What to do: Return only the lines running from the top of the entries to the line with "def identity (n", inclusive, exactly as written.

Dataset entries
=== Section Start ===

-- ==== Sys2Proof/Machine/Matrix.lean ====
section
/-!
DEFINITION. Matrices over GF(256) as lists of rows (43_has_rs.md R235, R236) and Gauss–Jordan elimination on the augmented matrix
(R237).
-/

namespace Sys2Proof.Machine

/-- A matrix: its rows, each a list of elements (R235). -/
abbrev Matrix := List (List Byte)

/-- `M[i][j]` (R12, R235); 0 outside the matrix, which no rule reads. -/
def entry (m : Matrix) (i j : Nat) : Byte := (m.getD i []).getD j 0

/-- `⊕_{j<m} f j` (R235). -/
def gfSum (f : Nat → Byte) : Nat → Byte
  | 0 => 0
  | m + 1 => gfAdd (gfSum f m) (f m)

/-- The product of an `r × m` and an `m × c` matrix (R235). -/
def matMul (poly : BitVec 9) (r m c : Nat) (a b : Matrix) : Matrix :=
  (List.range r).map fun i => (List.range c).map fun k => gfSum (fun j => gfMul poly (entry a i j) (entry b j k)) m

/-- `I_n` (R235). -/
def identity (n : Nat) : Matrix :=
  (List.range n).map fun i => (List.range n).map fun j => if i = j then 1 else 0

/-- `r` rows of `c` elements each. -/
def hasShape (r c : Nat) (m : Matrix) : Bool := decide (m.length = r) && m.all fun row => decide (row.length = c)

/-- `f ⊗ row` (R237). -/
def scaleRow (poly : BitVec 9) (f : Byte) (row : List Byte) : List Byte := row.map (gfMul poly f)

/-- `row ⊕ row'`, element by element (R237). -/
def addRows (row row' : List Byte) : List Byte := List.zipWith gfAdd row row'

/-- The first of these rows whose element in column `c` is not zero, and the other rows in their order; none if there is no such
row (R237). Moving the pivot row to the front, where R237 swaps, only orders the rows still to come differently (log 12). -/
def takePivot (c : Nat) : Matrix → Option (List Byte × Matrix)
  | [] => none
  | row :: rows =>
    if row.getD c 0 ≠ 0 then some (row, rows)
    else match takePivot c rows with
      | none => none
      | some (p, rest) => some (p, row :: rest)

/-- `row ⊕ g ⊗ pivot` with `g` the row's element in column `c`: that element becomes 0 (R237). -/
def clearWith (poly : BitVec 9) (c : Nat) (pivot row : List Byte) : List Byte :=
  addRows row (scaleRow poly (row.getD c 0) pivot)

/-- One round of R237 at column `c`: the pivot row, scaled to a 1 there, becomes row `c`, and every other row is cleared there. -/
def eliminateColumn (poly : BitVec 9) (c : Nat) (m : Matrix) : Option Matrix :=
  match takePivot c (m.drop c) with
  | none => none
  | some (p, rest) =>
    let pivot := scaleRow poly (gfInv poly (p.getD c 0)) p
    some ((m.take c).map (clearWith poly c pivot) ++ pivot :: rest.map (clearWith poly c pivot))

/-- `k` rounds, from column `c` on (R237). -/
def eliminateFrom (poly : BitVec 9) : Nat → Nat → Matrix → Option Matrix
  | 0, _, m => some m
  | k + 1, c, m =>
    match eliminateColumn poly c m with
    | none => none
    | some m' => eliminateFrom poly k (c + 1) m'

/-- `solve(A, C)` of R237 for an `n × n` matrix `A`: `A⁻¹ · C`, or none when `A` is not invertible. -/
def solve (poly : BitVec 9) (n : Nat) (a c : Matrix) : Option Matrix :=
  match eliminateFrom poly n 0 (List.zipWith (· ++ ·) a c) with
  | none => none
  | some m => some (m.map (List.drop n))

end Sys2Proof.Machine
end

=== Section End ===

Output for this task:
-- ==== Sys2Proof/Machine/Matrix.lean ====
section
/-!
DEFINITION. Matrices over GF(256) as lists of rows (43_has_rs.md R235, R236) and Gauss–Jordan elimination on the augmented matrix
(R237).
-/

namespace Sys2Proof.Machine

/-- A matrix: its rows, each a list of elements (R235). -/
abbrev Matrix := List (List Byte)

/-- `M[i][j]` (R12, R235); 0 outside the matrix, which no rule reads. -/
def entry (m : Matrix) (i j : Nat) : Byte := (m.getD i []).getD j 0

/-- `⊕_{j<m} f j` (R235). -/
def gfSum (f : Nat → Byte) : Nat → Byte
  | 0 => 0
  | m + 1 => gfAdd (gfSum f m) (f m)

/-- The product of an `r × m` and an `m × c` matrix (R235). -/
def matMul (poly : BitVec 9) (r m c : Nat) (a b : Matrix) : Matrix :=
  (List.range r).map fun i => (List.range c).map fun k => gfSum (fun j => gfMul poly (entry a i j) (entry b j k)) m

/-- `I_n` (R235). -/
def identity (n : Nat) : Matrix :=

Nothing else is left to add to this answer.